What the exercise asks
Work out how many lines in the data hold the string "phase". Reply with only that number.

Data for the task
-- ==== Sys2Proof/Laws/Issue.lean ====
section
/-! SUPPORT. Issue of a bundle: when it issues, what each slot can change in the core, and what it can
change outside it. -/
namespace Sys2Proof.Machine

open Sys2Proof

/-! ## When a bundle issues -/

theorem exec_slot {i : Instr} {x : CoreId} {b : Bundle} (h : slotOf i = some (x, b)) (s : State) :
    exec i s = runBundle x b s := by
  cases i <;> simp only [slotOf, Option.some.injEq, Prod.mk.injEq, reduceCtorEq] at h <;>
    (obtain ⟨rfl, rfl⟩ := h; rfl)

/-- A bundle that issues does so in the cycle of `issueCore`. -/
theorem runBundle_issues {x : CoreId} {b : Bundle} {s : State} (hx : inArray x = true)
    (h : Issues s (coreIdx x) b = true) :
    runBundle x b s =
      .next (issueNow s (s.ownerOf (coreIdx x)) (coreIdx x) (s.issueCore (coreIdx x) b) b) := by
  simp only [Issues, Bool.and_eq_true, Bool.not_eq_true', Option.isNone_iff_eq_none] at h
  obtain ⟨⟨⟨⟨hl, hr⟩, hf⟩, he⟩, hs⟩ := h
  simp only [runBundle, atCore, hx, if_true, tryIssue, hl, Bool.not_true, Bool.false_eq_true, if_false,
    Bool.false_and]
  rw [show (s.core (coreIdx x)).owner.getD 0 = s.ownerOf (coreIdx x) from rfl, hr]
  simp only [Bool.not_true, Bool.false_eq_true, if_false]
  rw [show (sendWatch (s.core (coreIdx x)) b.sy).pass ((sendWatch (s.core (coreIdx x)) b.sy).earliest -
    (sendWatch (s.core (coreIdx x)) b.sy).cyc) = s.waitedCore (coreIdx x) b from rfl, hf, he]
  rw [show (s.waitedCore (coreIdx x) b).slipBy (readyAt (s.waitedCore (coreIdx x) b) b -
    (s.waitedCore (coreIdx x) b).cyc) = s.issueCore (coreIdx x) b from rfl, hs]
  simp

/-! ## The core as the bundle finds it -/

theorem sendWatch_frame (c : Core) (op : SyOp) : sendWatch c op = { c with watch := (sendWatch c op).watch } := by
  cases op <;> simp only [sendWatch] <;> (try split) <;> rfl

theorem Core.slipBy_frame (c : Core) (n : Nat) :
    c.slipBy n = { c with cyc := (c.slipBy n).cyc, phase := (c.slipBy n).phase, slip := (c.slipBy n).slip,
                          slipTotal := (c.slipBy n).slipTotal } := by
  simp only [Core.slipBy]; split <;> rfl

/-- Waiting changes only the clock, the phase, the slip counts and the watch. -/
theorem State.issueCore_frame (s : State) (i : Nat) (b : Bundle) :
    s.issueCore i b = { s.core i with
      cyc := (s.issueCore i b).cyc, phase := (s.issueCore i b).phase, slip := (s.issueCore i b).slip,
      slipTotal := (s.issueCore i b).slipTotal, watch := (s.issueCore i b).watch } := by
  simp only [State.issueCore, State.waitedCore]
  rw [Core.slipBy_frame, sendWatch_frame]
  rfl

/-! ## What each slot can change in its core -/

theorem scApply_frame (c0 c : Core) (op : ScOp) :
    scApply c0 c op = { c with ctrs := (scApply c0 c op).ctrs, cmps := (scApply c0 c op).cmps,
                               stopped := (scApply c0 c op).stopped } := by
  cases op <;> rfl

theorem tickLatch_frame (c : Core) (op : SyOp) :
    tickLatch c op = { c with
      latSlip := (tickLatch c op).latSlip, latIdle := (tickLatch c op).latIdle,
      latFlags := (tickLatch c op).latFlags, latSlips := (tickLatch c op).latSlips,
      newFlags := (tickLatch c op).newFlags, counted := (tickLatch c op).counted,
      slip := (tickLatch c op).slip, idle := (tickLatch c op).idle, flags := (tickLatch c op).flags } := by
  cases op <;> rfl

/-- Only TICK latches (R64). -/
theorem tickLatch_of_ne {op : SyOp} (h : op ≠ .tick) (c : Core) : tickLatch c op = c := by
  cases op <;> first | rfl | exact absurd rfl h

theorem syApply_frame (c0 c : Core) (op : SyOp) :
    syApply c0 c op = { c with
      pendTicks := (syApply c0 c op).pendTicks, waitTick := (syApply c0 c op).waitTick,
      earliest := (syApply c0 c op).earliest,
      qnotes := (syApply c0 c op).qnotes, watch := (syApply c0 c op).watch,
      nextId := (syApply c0 c op).nextId, ranges := (syApply c0 c op).ranges,
      unclaimed := (syApply c0 c op).unclaimed } := by
  cases op <;> rfl

theorem lsApply_frame (c0 c : Core) (st : Bool) (op : LsOp) :
    lsApply c0 c st op = { c with
      nextId := (lsApply c0 c st op).nextId, ranges := (lsApply c0 c st op).ranges,
      ld := (lsApply c0 c st op).ld, st := (lsApply c0 c st op).st } := by
  cases op <;> rfl

theorem mxApply_frame (c0 c : Core) (op : MxOp) :
    mxApply c0 c op = { c with
      acc := (mxApply c0 c op).acc, flags := (mxApply c0 c op).flags, sticky := (mxApply c0 c op).sticky } := by
  cases op <;> simp only [mxApply, Core.raise]

/-- A fold whose every step changes only the registers, memory and flags of a core changes only those. -/
theorem foldl_ve_frame {α : Type} (f : Core → α → Core)
    (hf : ∀ c a, f c a = { c with tile := (f c a).tile, vec := (f c a).vec, mem := (f c a).mem,
                                  flags := (f c a).flags, sticky := (f c a).sticky }) (l : List α) :
    ∀ c, l.foldl f c = { c with
      tile := (l.foldl f c).tile, vec := (l.foldl f c).vec, mem := (l.foldl f c).mem,
      flags := (l.foldl f c).flags, sticky := (l.foldl f c).sticky } := by
  induction l with
  | nil => intro c; rfl
  | cons a l ih =>
    intro c
    rw [List.foldl_cons, ih (f c a), hf c a]

theorem Core.correct_frame (c : Core) (a n : Nat) :
    c.correct a n = { c with eccSingle := (c.correct a n).eccSingle, correctable := (c.correct a n).correctable } := by
  simp only [Core.correct]; split <;> rfl

theorem Core.overwritten_frame (c : Core) (a n : Nat) :
    c.overwritten a n = { c with eccSingle := (c.overwritten a n).eccSingle, eccDouble := (c.overwritten a n).eccDouble,
                                 correctable := (c.overwritten a n).correctable } := by
  simp only [Core.overwritten]; split
  · rfl
  · rw [Core.correct_frame]

/-- A fold whose every step changes only the error marks and their count changes only those. -/
theorem foldl_ecc_frame {α : Type} (f : Core → α → Core)
    (hf : ∀ c a, f c a = { c with eccSingle := (f c a).eccSingle, eccDouble := (f c a).eccDouble,
                                  correctable := (f c a).correctable }) (l : List α) :
    ∀ c, l.foldl f c = { c with eccSingle := (l.foldl f c).eccSingle, eccDouble := (l.foldl f c).eccDouble,
                                correctable := (l.foldl f c).correctable } := by
  induction l with
  | nil => intro c; rfl
  | cons a l ih =>
    intro c
    rw [List.foldl_cons, ih (f c a), hf c a]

Finished task
3